START Records to use
theorem State.engineRead_frame (s : State) (h : Hub) (e : Ecc) : Frame 3703856 s (State.engineRead s h e) := by
  unfold State.engineRead
  try dsimp only
  repeat' first
    | with_reducible apply Frame.refl
    | with_reducible assumption
    | apply Eq.refl
    | with_reducible apply State.eccFind_step
    | with_reducible apply Frame.foldl
    | with_reducible apply Frame.foldl_fst
    | split
    | with_reducible apply Frame.ite
    | intro _
    | dsimp only
theorem State.engineRead_step (w0 : Nat) (a0 : State) (s : State) (h : Hub) (e : Ecc) (h0 : Frame w0 a0 s) (hw : 3703856 &&& w0 = 3703856) : Frame w0 a0 (State.engineRead s h e) :=
  Frame.step _ _ _ _ _ h0 (State.engineRead_frame s h e) hw

theorem State.sendItem_frame (s : State) (h : Hub) (upset : Bool) (e : Ecc) (x : SendItem) : Frame 1262146612 s (State.sendItem s h upset e x) := by
  unfold State.sendItem
  try dsimp only
  repeat' first
    | with_reducible apply Frame.refl
    | with_reducible assumption
    | apply Eq.refl
    | with_reducible apply State.popSend_step
    | with_reducible apply State.queueOut_step
    | with_reducible apply State.faultContain_step
    | with_reducible apply State.dropHubLines_step
    | with_reducible apply State.engineRead_step
    | with_reducible apply State.sendBand_step
    | with_reducible apply Frame.foldl
    | with_reducible apply Frame.foldl_fst
    | split
    | with_reducible apply Frame.ite
    | intro _
    | dsimp only
theorem State.sendItem_step (w0 : Nat) (a0 : State) (s : State) (h : Hub) (upset : Bool) (e : Ecc) (x : SendItem) (h0 : Frame w0 a0 s) (hw : 1262146612 &&& w0 = 1262146612) : Frame w0 a0 (State.sendItem s h upset e x) :=
  Frame.step _ _ _ _ _ h0 (State.sendItem_frame s h upset e x) hw

theorem execGatehouseSendBand_frame (h : Hub) (r : SendRead) (s : State) : Completes 1262146612 s (execGatehouseSendBand h r s) := by
  unfold execGatehouseSendBand
  try dsimp only
  repeat' first
    | with_reducible apply Completes.intro
    | with_reducible apply Frame.refl
    | with_reducible assumption
    | apply Eq.refl
    | with_reducible apply State.queueEoc_step
    | with_reducible apply State.sendItem_step
    | with_reducible apply Frame.foldl
    | with_reducible apply Frame.foldl_fst
    | split
    | with_reducible apply Frame.ite
    | intro _
    | dsimp only
theorem execGatehouseSendBand_after (w0 : Nat) (a0 : State) (h : Hub) (r : SendRead) (s : State) (h0 : Frame w0 a0 s) (hw : 1262146612 &&& w0 = 1262146612) : Completes w0 a0 (execGatehouseSendBand h r s) :=
  Completes.step _ _ _ _ _ h0 (execGatehouseSendBand_frame h r s) hw

end Sys2Proof.Machine
end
END Records to use
Copy every record again, keeping each word unchanged.

theorem State.engineRead_frame (s : State) (h : Hub) (e : Ecc) : Frame 3703856 s (State.engineRead s h e) := by
  unfold State.engineRead
  try dsimp only
  repeat' first
    | with_reducible apply Frame.refl
    | with_reducible assumption
    | apply Eq.refl
    | with_reducible apply State.eccFind_step
    | with_reducible apply Frame.foldl
    | with_reducible apply Frame.foldl_fst
    | split
    | with_reducible apply Frame.ite
    | intro _
    | dsimp only
theorem State.engineRead_step (w0 : Nat) (a0 : State) (s : State) (h : Hub) (e : Ecc) (h0 : Frame w0 a0 s) (hw : 3703856 &&& w0 = 3703856) : Frame w0 a0 (State.engineRead s h e) :=
  Frame.step _ _ _ _ _ h0 (State.engineRead_frame s h e) hw

theorem State.sendItem_frame (s : State) (h : Hub) (upset : Bool) (e : Ecc) (x : SendItem) : Frame 1262146612 s (State.sendItem s h upset e x) := by
  unfold State.sendItem
  try dsimp only
  repeat' first
    | with_reducible apply Frame.refl
    | with_reducible assumption
    | apply Eq.refl
    | with_reducible apply State.popSend_step
    | with_reducible apply State.queueOut_step
    | with_reducible apply State.faultContain_step
    | with_reducible apply State.dropHubLines_step
    | with_reducible apply State.engineRead_step
    | with_reducible apply State.sendBand_step
    | with_reducible apply Frame.foldl
    | with_reducible apply Frame.foldl_fst
    | split
    | with_reducible apply Frame.ite
    | intro _
    | dsimp only
theorem State.sendItem_step (w0 : Nat) (a0 : State) (s : State) (h : Hub) (upset : Bool) (e : Ecc) (x : SendItem) (h0 : Frame w0 a0 s) (hw : 1262146612 &&& w0 = 1262146612) : Frame w0 a0 (State.sendItem s h upset e x) :=
  Frame.step _ _ _ _ _ h0 (State.sendItem_frame s h upset e x) hw

theorem execGatehouseSendBand_frame (h : Hub) (r : SendRead) (s : State) : Completes 1262146612 s (execGatehouseSendBand h r s) := by
  unfold execGatehouseSendBand
  try dsimp only
  repeat' first
    | with_reducible apply Completes.intro
    | with_reducible apply Frame.refl
    | with_reducible assumption
    | apply Eq.refl
    | with_reducible apply State.queueEoc_step
    | with_reducible apply State.sendItem_step
    | with_reducible apply Frame.foldl
    | with_reducible apply Frame.foldl_fst
    | split
    | with_reducible apply Frame.ite
    | intro _
    | dsimp only
theorem execGatehouseSendBand_after (w0 : Nat) (a0 : State) (h : Hub) (r : SendRead) (s : State) (h0 : Frame w0 a0 s) (hw : 1262146612 &&& w0 = 1262146612) : Completes w0 a0 (execGatehouseSendBand h r s) :=
  Completes.step _ _ _ _ _ h0 (execGatehouseSendBand_frame h r s) hw

end Sys2Proof.Machine
end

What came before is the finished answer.